Exercise data
Segment Open

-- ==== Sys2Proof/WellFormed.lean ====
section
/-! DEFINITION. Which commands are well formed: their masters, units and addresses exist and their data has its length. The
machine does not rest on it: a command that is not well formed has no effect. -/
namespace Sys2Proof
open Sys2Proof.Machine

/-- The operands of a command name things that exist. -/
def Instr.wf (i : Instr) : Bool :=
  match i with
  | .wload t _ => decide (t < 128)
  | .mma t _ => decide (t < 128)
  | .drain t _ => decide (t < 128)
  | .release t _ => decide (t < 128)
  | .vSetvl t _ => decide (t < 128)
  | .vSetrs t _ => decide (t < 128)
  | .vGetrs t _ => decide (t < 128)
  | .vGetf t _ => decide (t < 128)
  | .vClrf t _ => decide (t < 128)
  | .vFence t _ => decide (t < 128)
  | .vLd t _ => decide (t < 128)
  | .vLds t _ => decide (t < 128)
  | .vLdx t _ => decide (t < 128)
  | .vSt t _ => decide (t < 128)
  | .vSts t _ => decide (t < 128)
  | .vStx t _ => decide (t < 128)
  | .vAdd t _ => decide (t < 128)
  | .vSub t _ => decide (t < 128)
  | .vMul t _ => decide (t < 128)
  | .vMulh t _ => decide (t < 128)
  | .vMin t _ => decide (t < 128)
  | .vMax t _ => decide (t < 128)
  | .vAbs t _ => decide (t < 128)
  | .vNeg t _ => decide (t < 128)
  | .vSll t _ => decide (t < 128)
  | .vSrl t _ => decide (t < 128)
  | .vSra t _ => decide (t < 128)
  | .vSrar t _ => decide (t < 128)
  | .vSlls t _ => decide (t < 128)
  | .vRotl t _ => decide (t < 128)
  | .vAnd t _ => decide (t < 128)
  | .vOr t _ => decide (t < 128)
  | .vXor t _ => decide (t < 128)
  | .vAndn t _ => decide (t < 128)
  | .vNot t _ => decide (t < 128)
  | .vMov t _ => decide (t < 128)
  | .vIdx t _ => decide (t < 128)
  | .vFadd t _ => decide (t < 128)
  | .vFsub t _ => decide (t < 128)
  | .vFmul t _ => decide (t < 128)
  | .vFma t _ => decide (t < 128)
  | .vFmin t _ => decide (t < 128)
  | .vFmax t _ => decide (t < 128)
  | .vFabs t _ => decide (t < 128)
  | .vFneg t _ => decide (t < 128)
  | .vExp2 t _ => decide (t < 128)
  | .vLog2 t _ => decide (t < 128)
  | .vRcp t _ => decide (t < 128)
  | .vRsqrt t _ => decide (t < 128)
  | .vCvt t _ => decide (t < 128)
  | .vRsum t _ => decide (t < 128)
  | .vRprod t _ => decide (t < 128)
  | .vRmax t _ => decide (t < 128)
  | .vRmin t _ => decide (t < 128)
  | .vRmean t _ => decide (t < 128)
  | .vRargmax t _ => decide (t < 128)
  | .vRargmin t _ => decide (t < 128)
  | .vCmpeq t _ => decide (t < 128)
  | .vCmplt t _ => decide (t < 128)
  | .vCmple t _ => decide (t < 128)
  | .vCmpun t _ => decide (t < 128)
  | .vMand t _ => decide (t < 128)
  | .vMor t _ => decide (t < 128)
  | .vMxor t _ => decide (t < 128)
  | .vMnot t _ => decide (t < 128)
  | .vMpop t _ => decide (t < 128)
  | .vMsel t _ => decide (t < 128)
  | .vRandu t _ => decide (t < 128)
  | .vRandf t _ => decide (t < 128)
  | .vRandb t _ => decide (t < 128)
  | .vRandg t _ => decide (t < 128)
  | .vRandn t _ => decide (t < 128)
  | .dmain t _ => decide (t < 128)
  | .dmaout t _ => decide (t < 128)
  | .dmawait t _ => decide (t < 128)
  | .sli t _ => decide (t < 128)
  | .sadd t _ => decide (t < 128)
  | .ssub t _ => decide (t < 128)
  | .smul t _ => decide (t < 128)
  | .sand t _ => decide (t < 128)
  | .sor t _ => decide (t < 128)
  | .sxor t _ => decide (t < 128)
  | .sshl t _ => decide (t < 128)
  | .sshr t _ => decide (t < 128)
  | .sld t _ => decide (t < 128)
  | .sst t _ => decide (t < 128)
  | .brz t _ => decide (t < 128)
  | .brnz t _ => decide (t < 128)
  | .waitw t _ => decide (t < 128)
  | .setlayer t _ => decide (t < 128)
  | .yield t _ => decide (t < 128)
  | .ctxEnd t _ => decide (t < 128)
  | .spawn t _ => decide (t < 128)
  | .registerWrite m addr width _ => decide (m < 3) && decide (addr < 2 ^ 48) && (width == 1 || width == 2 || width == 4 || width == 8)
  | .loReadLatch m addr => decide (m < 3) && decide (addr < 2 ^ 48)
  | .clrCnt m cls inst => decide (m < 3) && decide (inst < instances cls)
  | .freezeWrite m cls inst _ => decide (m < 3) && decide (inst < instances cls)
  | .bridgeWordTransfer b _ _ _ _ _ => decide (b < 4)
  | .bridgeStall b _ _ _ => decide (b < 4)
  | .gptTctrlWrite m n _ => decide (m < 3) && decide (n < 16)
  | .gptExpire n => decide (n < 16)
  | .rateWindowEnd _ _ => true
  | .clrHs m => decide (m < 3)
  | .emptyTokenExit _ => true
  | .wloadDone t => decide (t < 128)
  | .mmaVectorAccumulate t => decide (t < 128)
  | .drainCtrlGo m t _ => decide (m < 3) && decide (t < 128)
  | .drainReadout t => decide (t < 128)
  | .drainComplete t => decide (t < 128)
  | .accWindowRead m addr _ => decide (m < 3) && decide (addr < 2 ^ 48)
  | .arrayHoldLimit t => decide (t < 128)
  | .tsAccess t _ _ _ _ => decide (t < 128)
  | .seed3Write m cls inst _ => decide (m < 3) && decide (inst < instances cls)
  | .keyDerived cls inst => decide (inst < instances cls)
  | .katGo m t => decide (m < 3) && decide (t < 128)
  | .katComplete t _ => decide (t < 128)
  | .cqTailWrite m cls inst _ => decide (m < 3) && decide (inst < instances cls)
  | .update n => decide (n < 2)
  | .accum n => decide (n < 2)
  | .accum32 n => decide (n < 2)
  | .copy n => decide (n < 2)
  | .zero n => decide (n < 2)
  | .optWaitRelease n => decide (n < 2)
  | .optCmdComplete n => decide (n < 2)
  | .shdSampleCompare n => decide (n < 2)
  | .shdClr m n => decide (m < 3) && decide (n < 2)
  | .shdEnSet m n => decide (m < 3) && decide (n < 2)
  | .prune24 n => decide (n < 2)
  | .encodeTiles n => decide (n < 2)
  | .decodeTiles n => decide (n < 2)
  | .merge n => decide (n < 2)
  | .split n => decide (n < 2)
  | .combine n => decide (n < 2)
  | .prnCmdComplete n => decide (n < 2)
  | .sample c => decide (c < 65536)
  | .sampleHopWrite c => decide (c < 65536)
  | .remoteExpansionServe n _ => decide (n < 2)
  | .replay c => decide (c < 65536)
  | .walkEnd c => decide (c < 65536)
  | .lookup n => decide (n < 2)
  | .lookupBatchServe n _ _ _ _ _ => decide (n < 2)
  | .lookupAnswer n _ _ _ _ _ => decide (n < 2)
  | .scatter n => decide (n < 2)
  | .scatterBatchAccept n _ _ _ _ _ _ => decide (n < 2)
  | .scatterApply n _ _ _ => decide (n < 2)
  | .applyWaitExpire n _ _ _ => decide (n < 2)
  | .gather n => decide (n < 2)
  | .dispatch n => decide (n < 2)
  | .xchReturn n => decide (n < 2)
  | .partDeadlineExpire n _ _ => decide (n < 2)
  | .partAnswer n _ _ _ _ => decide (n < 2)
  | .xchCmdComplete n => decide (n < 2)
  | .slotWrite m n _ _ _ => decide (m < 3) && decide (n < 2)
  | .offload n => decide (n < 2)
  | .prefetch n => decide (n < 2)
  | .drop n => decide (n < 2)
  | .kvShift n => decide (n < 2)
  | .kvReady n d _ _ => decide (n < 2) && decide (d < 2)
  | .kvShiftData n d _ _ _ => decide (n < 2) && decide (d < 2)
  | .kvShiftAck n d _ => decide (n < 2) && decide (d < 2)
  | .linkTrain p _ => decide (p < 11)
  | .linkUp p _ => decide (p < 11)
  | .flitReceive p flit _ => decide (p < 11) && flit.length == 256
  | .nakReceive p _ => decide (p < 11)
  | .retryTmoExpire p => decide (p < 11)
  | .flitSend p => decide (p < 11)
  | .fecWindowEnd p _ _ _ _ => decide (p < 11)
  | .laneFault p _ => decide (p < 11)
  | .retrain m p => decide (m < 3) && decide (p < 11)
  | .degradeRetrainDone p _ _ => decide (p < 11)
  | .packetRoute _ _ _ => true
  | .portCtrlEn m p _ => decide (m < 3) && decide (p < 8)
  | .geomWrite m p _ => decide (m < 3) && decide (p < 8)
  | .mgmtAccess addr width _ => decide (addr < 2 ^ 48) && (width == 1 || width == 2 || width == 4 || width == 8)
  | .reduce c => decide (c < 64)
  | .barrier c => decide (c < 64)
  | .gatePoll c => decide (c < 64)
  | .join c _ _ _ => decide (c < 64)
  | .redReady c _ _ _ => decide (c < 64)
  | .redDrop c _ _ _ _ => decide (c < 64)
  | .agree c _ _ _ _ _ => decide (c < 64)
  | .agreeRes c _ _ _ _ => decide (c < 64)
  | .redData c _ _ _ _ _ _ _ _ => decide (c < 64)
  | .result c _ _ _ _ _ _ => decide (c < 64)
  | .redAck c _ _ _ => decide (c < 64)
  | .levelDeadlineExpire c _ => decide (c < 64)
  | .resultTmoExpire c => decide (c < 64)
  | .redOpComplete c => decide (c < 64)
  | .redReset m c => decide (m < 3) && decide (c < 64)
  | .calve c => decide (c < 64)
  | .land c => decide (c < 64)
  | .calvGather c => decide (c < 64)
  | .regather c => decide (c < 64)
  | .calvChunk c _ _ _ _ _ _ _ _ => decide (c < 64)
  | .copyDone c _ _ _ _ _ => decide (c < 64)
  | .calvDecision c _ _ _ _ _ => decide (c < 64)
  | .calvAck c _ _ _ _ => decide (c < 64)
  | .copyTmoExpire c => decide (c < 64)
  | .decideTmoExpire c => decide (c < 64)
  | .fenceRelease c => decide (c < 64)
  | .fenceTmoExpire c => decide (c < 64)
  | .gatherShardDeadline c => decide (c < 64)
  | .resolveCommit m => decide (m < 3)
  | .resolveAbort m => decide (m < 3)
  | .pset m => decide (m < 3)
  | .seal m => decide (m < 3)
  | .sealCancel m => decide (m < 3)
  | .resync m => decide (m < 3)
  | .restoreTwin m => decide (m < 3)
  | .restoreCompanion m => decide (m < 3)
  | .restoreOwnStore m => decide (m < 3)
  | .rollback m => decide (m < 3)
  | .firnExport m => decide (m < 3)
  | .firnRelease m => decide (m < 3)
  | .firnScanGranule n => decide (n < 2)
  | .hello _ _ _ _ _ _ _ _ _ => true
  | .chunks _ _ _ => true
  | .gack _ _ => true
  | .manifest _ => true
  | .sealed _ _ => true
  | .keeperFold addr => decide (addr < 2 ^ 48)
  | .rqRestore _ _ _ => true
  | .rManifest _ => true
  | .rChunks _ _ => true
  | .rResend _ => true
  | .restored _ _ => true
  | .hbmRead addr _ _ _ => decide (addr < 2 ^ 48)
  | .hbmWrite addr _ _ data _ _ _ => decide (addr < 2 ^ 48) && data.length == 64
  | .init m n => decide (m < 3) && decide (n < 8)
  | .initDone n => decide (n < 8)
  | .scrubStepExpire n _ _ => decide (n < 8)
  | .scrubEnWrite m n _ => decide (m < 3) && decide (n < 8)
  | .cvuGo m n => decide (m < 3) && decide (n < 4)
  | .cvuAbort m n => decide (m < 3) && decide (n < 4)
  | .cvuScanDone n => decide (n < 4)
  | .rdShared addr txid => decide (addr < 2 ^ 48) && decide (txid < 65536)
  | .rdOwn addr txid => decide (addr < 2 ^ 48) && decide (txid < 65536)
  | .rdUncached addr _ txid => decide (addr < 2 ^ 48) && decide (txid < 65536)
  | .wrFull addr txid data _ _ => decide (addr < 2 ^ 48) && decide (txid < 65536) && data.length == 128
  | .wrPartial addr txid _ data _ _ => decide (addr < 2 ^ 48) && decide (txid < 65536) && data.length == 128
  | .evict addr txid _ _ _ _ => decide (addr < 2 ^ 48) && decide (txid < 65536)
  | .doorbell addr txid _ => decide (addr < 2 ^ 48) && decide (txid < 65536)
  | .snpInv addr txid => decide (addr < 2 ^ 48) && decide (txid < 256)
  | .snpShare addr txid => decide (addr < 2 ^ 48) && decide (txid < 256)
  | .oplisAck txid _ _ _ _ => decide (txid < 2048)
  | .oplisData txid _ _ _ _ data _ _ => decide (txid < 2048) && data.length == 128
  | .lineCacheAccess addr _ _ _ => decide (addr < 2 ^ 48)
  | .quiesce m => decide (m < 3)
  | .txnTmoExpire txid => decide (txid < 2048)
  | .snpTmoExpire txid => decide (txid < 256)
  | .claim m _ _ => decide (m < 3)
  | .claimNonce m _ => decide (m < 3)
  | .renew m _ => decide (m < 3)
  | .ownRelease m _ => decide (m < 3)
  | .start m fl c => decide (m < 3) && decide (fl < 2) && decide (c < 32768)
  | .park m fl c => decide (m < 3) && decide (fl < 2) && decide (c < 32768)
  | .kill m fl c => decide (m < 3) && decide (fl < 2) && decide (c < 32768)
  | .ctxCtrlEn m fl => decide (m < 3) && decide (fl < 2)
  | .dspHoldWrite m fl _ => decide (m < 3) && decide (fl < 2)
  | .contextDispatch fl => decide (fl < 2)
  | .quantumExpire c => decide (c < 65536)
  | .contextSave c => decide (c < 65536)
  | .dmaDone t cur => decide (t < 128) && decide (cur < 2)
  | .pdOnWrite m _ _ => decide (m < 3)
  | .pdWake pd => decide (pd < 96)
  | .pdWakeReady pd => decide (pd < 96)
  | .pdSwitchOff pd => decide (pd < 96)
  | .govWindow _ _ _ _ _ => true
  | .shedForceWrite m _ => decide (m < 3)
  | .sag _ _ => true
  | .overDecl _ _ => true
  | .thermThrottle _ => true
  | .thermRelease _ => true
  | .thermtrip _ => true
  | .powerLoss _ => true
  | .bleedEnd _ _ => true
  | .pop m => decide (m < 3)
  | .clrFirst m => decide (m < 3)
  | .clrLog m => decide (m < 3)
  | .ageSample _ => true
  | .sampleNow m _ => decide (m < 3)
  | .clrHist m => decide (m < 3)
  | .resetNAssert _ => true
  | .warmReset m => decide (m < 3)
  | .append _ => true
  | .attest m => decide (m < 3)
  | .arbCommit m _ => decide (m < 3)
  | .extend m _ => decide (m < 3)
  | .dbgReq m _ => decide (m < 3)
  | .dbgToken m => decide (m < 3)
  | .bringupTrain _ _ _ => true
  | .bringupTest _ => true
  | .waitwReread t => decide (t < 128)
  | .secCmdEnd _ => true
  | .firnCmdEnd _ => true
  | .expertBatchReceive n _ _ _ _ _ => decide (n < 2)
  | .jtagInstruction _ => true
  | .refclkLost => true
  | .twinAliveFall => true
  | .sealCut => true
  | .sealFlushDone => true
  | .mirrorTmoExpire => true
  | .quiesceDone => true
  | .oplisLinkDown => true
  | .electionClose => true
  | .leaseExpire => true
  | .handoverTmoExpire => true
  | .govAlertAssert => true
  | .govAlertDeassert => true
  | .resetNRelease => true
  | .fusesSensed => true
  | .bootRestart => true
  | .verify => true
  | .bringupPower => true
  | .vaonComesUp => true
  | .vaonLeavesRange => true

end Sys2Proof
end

Segment Closed
Segment Open

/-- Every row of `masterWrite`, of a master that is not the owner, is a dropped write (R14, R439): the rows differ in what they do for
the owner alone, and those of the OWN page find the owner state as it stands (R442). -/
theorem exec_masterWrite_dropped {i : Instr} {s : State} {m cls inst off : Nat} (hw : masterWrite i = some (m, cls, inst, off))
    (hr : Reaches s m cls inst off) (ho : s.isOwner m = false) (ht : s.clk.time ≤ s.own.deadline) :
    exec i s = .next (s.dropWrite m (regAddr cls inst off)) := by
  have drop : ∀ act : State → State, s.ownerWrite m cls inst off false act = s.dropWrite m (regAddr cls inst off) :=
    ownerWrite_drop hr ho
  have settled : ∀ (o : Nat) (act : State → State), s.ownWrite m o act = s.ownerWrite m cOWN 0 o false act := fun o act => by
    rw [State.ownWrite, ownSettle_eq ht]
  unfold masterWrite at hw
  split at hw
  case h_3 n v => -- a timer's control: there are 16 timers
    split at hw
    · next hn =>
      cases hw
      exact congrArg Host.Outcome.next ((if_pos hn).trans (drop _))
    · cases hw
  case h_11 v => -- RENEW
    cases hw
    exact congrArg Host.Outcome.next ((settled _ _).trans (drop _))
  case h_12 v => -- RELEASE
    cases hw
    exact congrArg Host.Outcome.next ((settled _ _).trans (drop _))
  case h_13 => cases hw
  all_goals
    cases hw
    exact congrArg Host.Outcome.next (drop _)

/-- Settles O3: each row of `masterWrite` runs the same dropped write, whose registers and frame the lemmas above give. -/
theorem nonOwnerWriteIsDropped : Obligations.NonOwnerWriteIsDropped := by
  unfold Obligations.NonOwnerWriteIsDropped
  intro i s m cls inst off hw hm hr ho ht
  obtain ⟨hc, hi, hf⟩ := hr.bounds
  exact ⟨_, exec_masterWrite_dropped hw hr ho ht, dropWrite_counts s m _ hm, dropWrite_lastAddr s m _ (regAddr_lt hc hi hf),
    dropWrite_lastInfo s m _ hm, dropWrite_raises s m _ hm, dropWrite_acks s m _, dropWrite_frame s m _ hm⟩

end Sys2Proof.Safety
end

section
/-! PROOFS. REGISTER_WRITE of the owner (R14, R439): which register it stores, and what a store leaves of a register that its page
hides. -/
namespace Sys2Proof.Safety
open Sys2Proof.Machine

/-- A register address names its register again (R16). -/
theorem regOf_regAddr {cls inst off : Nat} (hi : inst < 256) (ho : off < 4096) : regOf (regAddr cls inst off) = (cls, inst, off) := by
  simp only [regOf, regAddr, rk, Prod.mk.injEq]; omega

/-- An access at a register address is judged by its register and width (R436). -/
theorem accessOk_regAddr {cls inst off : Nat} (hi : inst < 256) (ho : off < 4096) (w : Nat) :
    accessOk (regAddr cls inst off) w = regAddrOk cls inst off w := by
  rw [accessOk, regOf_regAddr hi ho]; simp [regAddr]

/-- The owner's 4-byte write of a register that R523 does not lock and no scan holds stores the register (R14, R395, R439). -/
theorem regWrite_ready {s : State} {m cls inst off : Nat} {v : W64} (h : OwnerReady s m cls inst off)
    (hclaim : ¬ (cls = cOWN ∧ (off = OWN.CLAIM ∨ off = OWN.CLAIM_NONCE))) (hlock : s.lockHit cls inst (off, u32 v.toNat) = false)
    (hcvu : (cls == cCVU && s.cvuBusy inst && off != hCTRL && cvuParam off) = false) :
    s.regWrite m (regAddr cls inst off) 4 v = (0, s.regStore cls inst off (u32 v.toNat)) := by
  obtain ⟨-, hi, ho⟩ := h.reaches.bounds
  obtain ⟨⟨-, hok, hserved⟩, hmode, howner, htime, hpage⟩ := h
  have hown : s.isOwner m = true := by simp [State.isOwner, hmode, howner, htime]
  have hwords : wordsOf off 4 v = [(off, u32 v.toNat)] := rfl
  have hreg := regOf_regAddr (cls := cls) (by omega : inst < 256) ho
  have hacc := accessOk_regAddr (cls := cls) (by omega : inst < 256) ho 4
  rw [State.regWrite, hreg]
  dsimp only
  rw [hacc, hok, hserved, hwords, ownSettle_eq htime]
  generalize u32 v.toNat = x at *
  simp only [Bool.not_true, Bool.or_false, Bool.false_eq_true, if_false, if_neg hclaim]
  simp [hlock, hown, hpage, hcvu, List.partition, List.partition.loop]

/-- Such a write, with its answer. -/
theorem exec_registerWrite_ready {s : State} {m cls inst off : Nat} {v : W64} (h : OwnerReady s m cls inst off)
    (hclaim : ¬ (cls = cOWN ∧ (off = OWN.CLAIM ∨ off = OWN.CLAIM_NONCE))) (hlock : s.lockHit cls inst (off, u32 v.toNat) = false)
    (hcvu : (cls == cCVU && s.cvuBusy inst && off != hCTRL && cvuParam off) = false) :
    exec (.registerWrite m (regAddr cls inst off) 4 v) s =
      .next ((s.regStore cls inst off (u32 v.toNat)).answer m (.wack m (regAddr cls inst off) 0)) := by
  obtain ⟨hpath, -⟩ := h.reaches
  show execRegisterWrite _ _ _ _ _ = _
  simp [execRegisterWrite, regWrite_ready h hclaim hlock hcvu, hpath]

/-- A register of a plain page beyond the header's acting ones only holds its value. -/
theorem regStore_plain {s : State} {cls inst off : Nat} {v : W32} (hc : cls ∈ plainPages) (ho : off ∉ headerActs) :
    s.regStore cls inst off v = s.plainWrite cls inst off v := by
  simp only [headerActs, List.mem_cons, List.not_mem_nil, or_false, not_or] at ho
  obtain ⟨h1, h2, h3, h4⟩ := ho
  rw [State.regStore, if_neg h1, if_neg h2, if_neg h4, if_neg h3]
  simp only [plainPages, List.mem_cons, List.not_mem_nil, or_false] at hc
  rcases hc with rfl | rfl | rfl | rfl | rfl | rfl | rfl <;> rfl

Segment Closed
Segment Open

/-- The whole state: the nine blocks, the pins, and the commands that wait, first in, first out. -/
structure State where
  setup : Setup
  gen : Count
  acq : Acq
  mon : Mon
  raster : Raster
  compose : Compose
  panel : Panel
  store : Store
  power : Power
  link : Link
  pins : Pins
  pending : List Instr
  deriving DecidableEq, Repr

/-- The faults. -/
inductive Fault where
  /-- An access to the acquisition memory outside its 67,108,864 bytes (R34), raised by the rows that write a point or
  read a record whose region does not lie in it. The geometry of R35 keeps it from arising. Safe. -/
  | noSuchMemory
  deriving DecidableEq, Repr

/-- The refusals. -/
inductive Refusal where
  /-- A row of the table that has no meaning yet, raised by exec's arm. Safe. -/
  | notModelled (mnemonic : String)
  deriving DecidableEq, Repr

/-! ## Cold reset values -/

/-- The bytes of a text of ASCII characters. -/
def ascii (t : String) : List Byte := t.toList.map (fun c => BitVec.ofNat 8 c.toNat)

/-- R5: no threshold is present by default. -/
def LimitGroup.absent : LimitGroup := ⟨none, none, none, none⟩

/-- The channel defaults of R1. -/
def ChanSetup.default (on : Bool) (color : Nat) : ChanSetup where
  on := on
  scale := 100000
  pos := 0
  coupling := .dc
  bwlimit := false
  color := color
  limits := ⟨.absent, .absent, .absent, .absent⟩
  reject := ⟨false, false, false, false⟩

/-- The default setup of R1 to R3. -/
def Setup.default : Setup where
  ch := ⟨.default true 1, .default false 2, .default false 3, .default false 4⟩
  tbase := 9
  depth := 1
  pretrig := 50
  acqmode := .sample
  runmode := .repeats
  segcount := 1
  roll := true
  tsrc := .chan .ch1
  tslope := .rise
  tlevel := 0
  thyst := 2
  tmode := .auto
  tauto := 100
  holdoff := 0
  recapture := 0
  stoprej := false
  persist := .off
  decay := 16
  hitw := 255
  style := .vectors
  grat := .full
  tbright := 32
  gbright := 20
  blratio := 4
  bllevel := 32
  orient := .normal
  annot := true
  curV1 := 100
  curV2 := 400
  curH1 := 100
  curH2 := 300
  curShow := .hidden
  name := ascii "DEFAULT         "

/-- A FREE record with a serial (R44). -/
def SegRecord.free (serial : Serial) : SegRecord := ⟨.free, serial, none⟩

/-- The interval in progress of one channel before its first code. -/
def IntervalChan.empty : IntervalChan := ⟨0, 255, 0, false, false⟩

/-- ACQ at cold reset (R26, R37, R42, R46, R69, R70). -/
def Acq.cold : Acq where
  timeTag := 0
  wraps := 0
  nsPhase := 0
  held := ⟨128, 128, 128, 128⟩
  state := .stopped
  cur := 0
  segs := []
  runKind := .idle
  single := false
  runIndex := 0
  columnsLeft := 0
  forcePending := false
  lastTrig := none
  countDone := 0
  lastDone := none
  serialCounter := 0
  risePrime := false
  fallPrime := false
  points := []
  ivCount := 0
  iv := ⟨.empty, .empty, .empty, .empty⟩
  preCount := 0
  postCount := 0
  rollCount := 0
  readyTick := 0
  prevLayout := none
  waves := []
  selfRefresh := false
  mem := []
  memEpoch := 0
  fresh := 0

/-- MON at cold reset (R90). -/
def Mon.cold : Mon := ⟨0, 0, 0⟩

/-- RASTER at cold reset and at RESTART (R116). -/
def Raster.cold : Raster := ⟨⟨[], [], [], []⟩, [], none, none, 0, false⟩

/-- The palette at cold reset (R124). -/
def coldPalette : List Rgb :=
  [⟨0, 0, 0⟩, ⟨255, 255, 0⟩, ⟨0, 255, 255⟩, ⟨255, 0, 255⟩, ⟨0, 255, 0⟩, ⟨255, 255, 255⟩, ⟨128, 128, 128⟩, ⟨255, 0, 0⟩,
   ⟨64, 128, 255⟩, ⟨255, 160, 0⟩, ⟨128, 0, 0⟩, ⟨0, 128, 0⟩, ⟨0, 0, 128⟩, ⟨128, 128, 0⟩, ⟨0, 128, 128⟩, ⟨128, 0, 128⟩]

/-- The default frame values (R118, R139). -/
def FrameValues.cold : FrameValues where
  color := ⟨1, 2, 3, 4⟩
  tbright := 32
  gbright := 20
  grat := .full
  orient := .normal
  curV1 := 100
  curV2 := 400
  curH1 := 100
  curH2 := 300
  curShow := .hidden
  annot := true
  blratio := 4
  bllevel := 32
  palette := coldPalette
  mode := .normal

Segment Closed

Work item
Scan the lines above for the word "OwnerReady". Return each one that has it.

Task result
theorem regWrite_ready {s : State} {m cls inst off : Nat} {v : W64} (h : OwnerReady s m cls inst off)
theorem exec_registerWrite_ready {s : State} {m cls inst off : Nat} {v : W64} (h : OwnerReady s m cls inst off)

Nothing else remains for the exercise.